* **HOW TO COMPLETE THIS TASK**
Return only those lines of the material that contain "errs".

+++

/-! ## Scrubs (R430) -/

/-- One page of a scrub. -/
def scrubPg (x : Scrub) (s : State) : Scrub × State :=
  let g := x.first + x.done
  let p := getPg s g
  let x := { x with done := x.done + 1 }
  if p.fallow || p.fallowing || p.retired || p.quar.isSome || p.zero.isSome then ({ x with skipped := x.skipped + 1 }, s)
  else if p.poison then ({ x with checked := x.checked + 1 }, s)
  else
    let s := applyInject g s
    let e := SMap.get 0 s.str.errs g
    let (ok, s) := decodePg g s
    let x := { x with checked := x.checked + 1 }
    if !ok then
      ({ x with poisoned := x.poisoned + 1, firstBad := if x.firstBad = 0xFFFF then g else x.firstBad }, s)
    else if e = 0 then ({ x with clean := x.clean + 1 }, s)
    else
      let w : Bool := x.worstBits < e
      ({ x with
        fixed := x.fixed + 1, bits := x.bits + e, worst := if w then g else x.worst,
        worstBits := if w then e else x.worstBits }, s)

/-- Up to `n` pages of a scrub. -/
def scrubRun : Nat → Scrub → State → Scrub × State
  | 0, x, s => (x, s)
  | n + 1, x, s =>
    if x.count ≤ x.done then (x, s)
    else
      let (x, s) := scrubPg x s
      scrubRun n x s

/-- The 64-byte summary of a scrub. -/
def scrubBytes (x : Scrub) (s : State) : Bytes :=
  le 8 x.began ++ le 8 s.tick ++ le 2 x.first ++ le 2 x.count ++ le 4 x.checked ++ le 4 x.clean ++ le 4 x.fixed
    ++ le 4 x.bits ++ le 2 x.worst ++ [byteOf x.worstBits, 0] ++ le 4 x.poisoned ++ le 4 x.skipped ++ le 2 x.firstBad
    ++ zeros 14

/-- A scrub has ended. -/
def scrubEnd (x : Scrub) (s : State) : State :=
  finishOpt x.owner (.data (scrubBytes x s)) (raise 0xE7 (bump 1741 s))

/-- 64 pages of the scrub that runs: STORE_SCRUB pauses the periodic one. -/
def scrubTick (s : State) : State :=
  match s.str.scrubs with
  | x :: rest =>
    let (x, s) := scrubRun 64 x s
    if x.count ≤ x.done then scrubEnd x (updStr (fun y => { y with scrubs := rest }) s)
    else updStr (fun y => { y with scrubs := x :: rest }) s
  | [] =>
    match s.str.periodic with
    | none => s
    | some x =>
      let (x, s) := scrubRun 64 x s
      if x.count ≤ x.done then scrubEnd x (updStr (fun y => { y with periodic := none }) s)
      else updStr (fun y => { y with periodic := some x }) s

/-- Once per STORE_SCRUB_PERIOD the whole Store is scrubbed. -/
def periodicScrub (s : State) : State :=
  let p := s.parN 0xE002 0 * 500000
  if p != 0 && s.str.periodic.isNone && s.str.lastScrub + p ≤ s.elapsed then
    updStr (fun x => { x with
      lastScrub := s.elapsed, periodic := some { owner := none, first := 0, count := 32768, began := s.tick } }) s
  else s

/-- What the work span of a tick does of the Store; `errs` are bit errors that have arisen in stored codewords. -/
def storeWork (errs : List (Nat × Nat)) (s : State) : State :=
  let s := errs.foldl (fun s e =>
    updStr (fun x => { x with errs := SMap.put 0 x.errs e.1 (SMap.get 0 x.errs e.1 + e.2) }) s) s
  lowCheck (zeroiseDue (quarDue errs (scrubTick (periodicScrub (mergeTimeout s)))))

/-! ## Commands (R441) -/

/-- STORE_STATUS. -/
def infoStoreStatus : CmdInfo := { op := 0x0E00, len := .fixed 16, desc := true }
/-- STORE_SCRUB. -/
def infoStoreScrub : CmdInfo := { op := 0x0E01, long := true, len := .fixed 20, desc := true }
/-- STORE_FALLOW. -/
def infoStoreFallow : CmdInfo := { op := 0x0E02, long := true, len := .range 4 130 2 }
/-- STORE_FLUSH. -/
def infoStoreFlush : CmdInfo := { op := 0x0E03 }
/-- STORE_INJECT. -/
def infoStoreInject : CmdInfo := { op := 0x4E00, len := .fixed 4 }

/-- The 32 bytes of STORE_STATUS. -/
def storeStatusBytes (s : State) : Bytes :=
  le 8 s.tick ++ le 2 s.str.merge.length ++ le 2 s.str.fallowList.length ++ le 2 (countPg s (·.poison))
    ++ le 2 (countPg s (·.quar.isSome)) ++ le 2 (s.str.lastPoison.getD 0xFFFF) ++ [byteOf (b2n s.str.periodic.isSome)]
    ++ zeros 13

end Sys2Proof.Machine
end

+++

* **PROBLEM SOLUTION**
    let e := SMap.get 0 s.str.errs g
/-- What the work span of a tick does of the Store; `errs` are bit errors that have arisen in stored codewords. -/
def storeWork (errs : List (Nat × Nat)) (s : State) : State :=
  let s := errs.foldl (fun s e =>
    updStr (fun x => { x with errs := SMap.put 0 x.errs e.1 (SMap.get 0 x.errs e.1 + e.2) }) s) s
  lowCheck (zeroiseDue (quarDue errs (scrubTick (periodicScrub (mergeTimeout s)))))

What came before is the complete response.